Exercise
From the entries below, please output exactly the lines starting at the one containing "theorem State.dropStale_kept (bay" and ending at the one containing "Kept s (State.passFlush bay s) := by", both included.

Recorded information
-- ==== Sys2Proof/Laws/KeptG.lean ====
section
/-! SUPPORT. Kept, for each state-changing definition of Judge, Scarf, Video, Truss, ImageLoad, RegRead, RegWrite. -/

namespace Sys2Proof.Machine

set_option Elab.async false

theorem State.heatWeights_kept (g : Graph) (k : Nat) (slot : Nat) (body : Bytes) (p : Bytes) (s : State) :
    Kept s (State.heatWeights g k slot body p s).2 := by
  unfold State.heatWeights; grind [State.heatChunks_kept, State.heatChunks_kept_of, State.heatKeyOf_kept, State.heatKeyOf_kept_of, memWriteBytes_wf, foldWrites_wf, keptIff]

theorem State.heatWeights_kept_of (g : Graph) (k : Nat) (slot : Nat) (body : Bytes) (p : Bytes) (s : State) {x1 t'} (he : State.heatWeights g k slot body p s = (x1, t')) : Kept s t' := by
  have k := State.heatWeights_kept g k slot body p s
  rw [he] at k; exact k

theorem State.heatFails_kept (us : List HeatUnit) (e : HeatStop) (s : State) :
    Kept s (State.heatFails us e s) := by
  unfold State.heatFails; grind +splitImp [State.streamError_kept, State.streamResp_kept, State.relays_kept, memWriteBytes_wf, foldWrites_wf, keptIff, State.forEach_kept, foldl_kept]

theorem State.heatUnit_kept (bay : Nat) (body : Bytes) (p : Bytes) (wt : Array Byte) (h : HeatUnit) (s : State) :
    Kept s (State.heatUnit bay body p wt h s) := by
  unfold State.heatUnit; grind [State.rejectAt_kept, State.judgeOut_kept, memWriteBytes_wf, foldWrites_wf, keptIff]

theorem State.runHeat_kept (bay : Nat) (slot : Nat) (body : Bytes) (p : Bytes) (g : Graph) (us : List HeatUnit) (s : State) :
    Kept s (State.runHeat bay slot body p g us s) := by
  unfold State.runHeat; grind +splitImp [State.modBay_kept, State.cryptoError_kept, State.heatWeights_kept, State.heatWeights_kept_of, State.heatFails_kept, State.heatUnit_kept, memWriteBytes_wf, foldWrites_wf, keptIff, State.forEach_kept, foldl_kept]

theorem State.dropStale_kept (bay : Nat) (s : State) :
    Kept s (State.dropStale bay s) := ⟨rfl, rfl, id, id, id⟩

theorem State.passFlush_kept (bay : Nat) (s : State) :
    Kept s (State.passFlush bay s) := by
  unfold State.passFlush; constructor <;> grind +splitImp [State.modBay_kept, State.putBeats_kept, memWriteBytes_wf, foldWrites_wf, State.forEach_kept, foldl_kept, Kept]

theorem execJudgeHeatStart_kept (bay : BitVec 6) (v : MemView) (s : State) :
    ∀ t, execJudgeHeatStart bay v s = .next t → Kept s t := by
  intro t h
  unfold execJudgeHeatStart at h; (try dsimp only at h)
  refine (State.seeMem_kept v s).trans (State.turn_kept (fun t h => ?_) t h)
  grind [State.pinnedTable_kept, State.pinnedTable_kept_of, State.seeMem_kept, State.turn_kept, State.runHeat_kept, State.dropStale_kept, State.passFlush_kept, memWriteBytes_wf, foldWrites_wf, keptIff]

theorem State.judgeUnit_kept (bay : Nat) (mortise : Nat) (u : DataUnit) (s : State) :
    Kept s (State.judgeUnit bay mortise u s) := by
  unfold State.judgeUnit; grind [State.modBay_kept, State.sendUnit_kept, State.holdUnit_kept, memWriteBytes_wf, foldWrites_wf, keptIff]

theorem State.sendBeat_kept (bn : Nat) (side : Bool) (ln : Nat) (r : Nat) (s : State) :
    Kept s (State.sendBeat bn side ln r s) := by
  unfold State.sendBeat; grind [State.setRoute_kept, State.count_kept, State.setLaneEnd_kept, State.acceptLink_kept, memWriteBytes_wf, foldWrites_wf, keptIff]

theorem State.sendService_kept (bn : Nat) (side : Bool) (ln : Nat) (message : BitVec 288) (s : State) :
    Kept s (State.sendService bn side ln message s) := by
  unfold State.sendService; grind [State.setLaneEnd_kept, memWriteBytes_wf, foldWrites_wf, keptIff]

theorem State.sendIdle_kept (bn : Nat) (side : Bool) (ln : Nat) (s : State) :
    Kept s (State.sendIdle bn side ln s) := by
  unfold State.sendIdle; grind [State.setLaneEnd_kept, memWriteBytes_wf, foldWrites_wf, keptIff]

theorem execScarfFlitSend_kept (b : BitVec 2) (side : Bool) (lane : BitVec 3) (what : FlitKind) (s : State) :
    ∀ t, execScarfFlitSend b side lane what s = .next t → Kept s t := by
  intro t h
  unfold execScarfFlitSend at h; grind [State.sendBeat_kept, State.sendService_kept, State.sendIdle_kept, memWriteBytes_wf, foldWrites_wf, keptIff]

Output for this task
theorem State.dropStale_kept (bay : Nat) (s : State) :
    Kept s (State.dropStale bay s) := ⟨rfl, rfl, id, id, id⟩

theorem State.passFlush_kept (bay : Nat) (s : State) :
    Kept s (State.passFlush bay s) := by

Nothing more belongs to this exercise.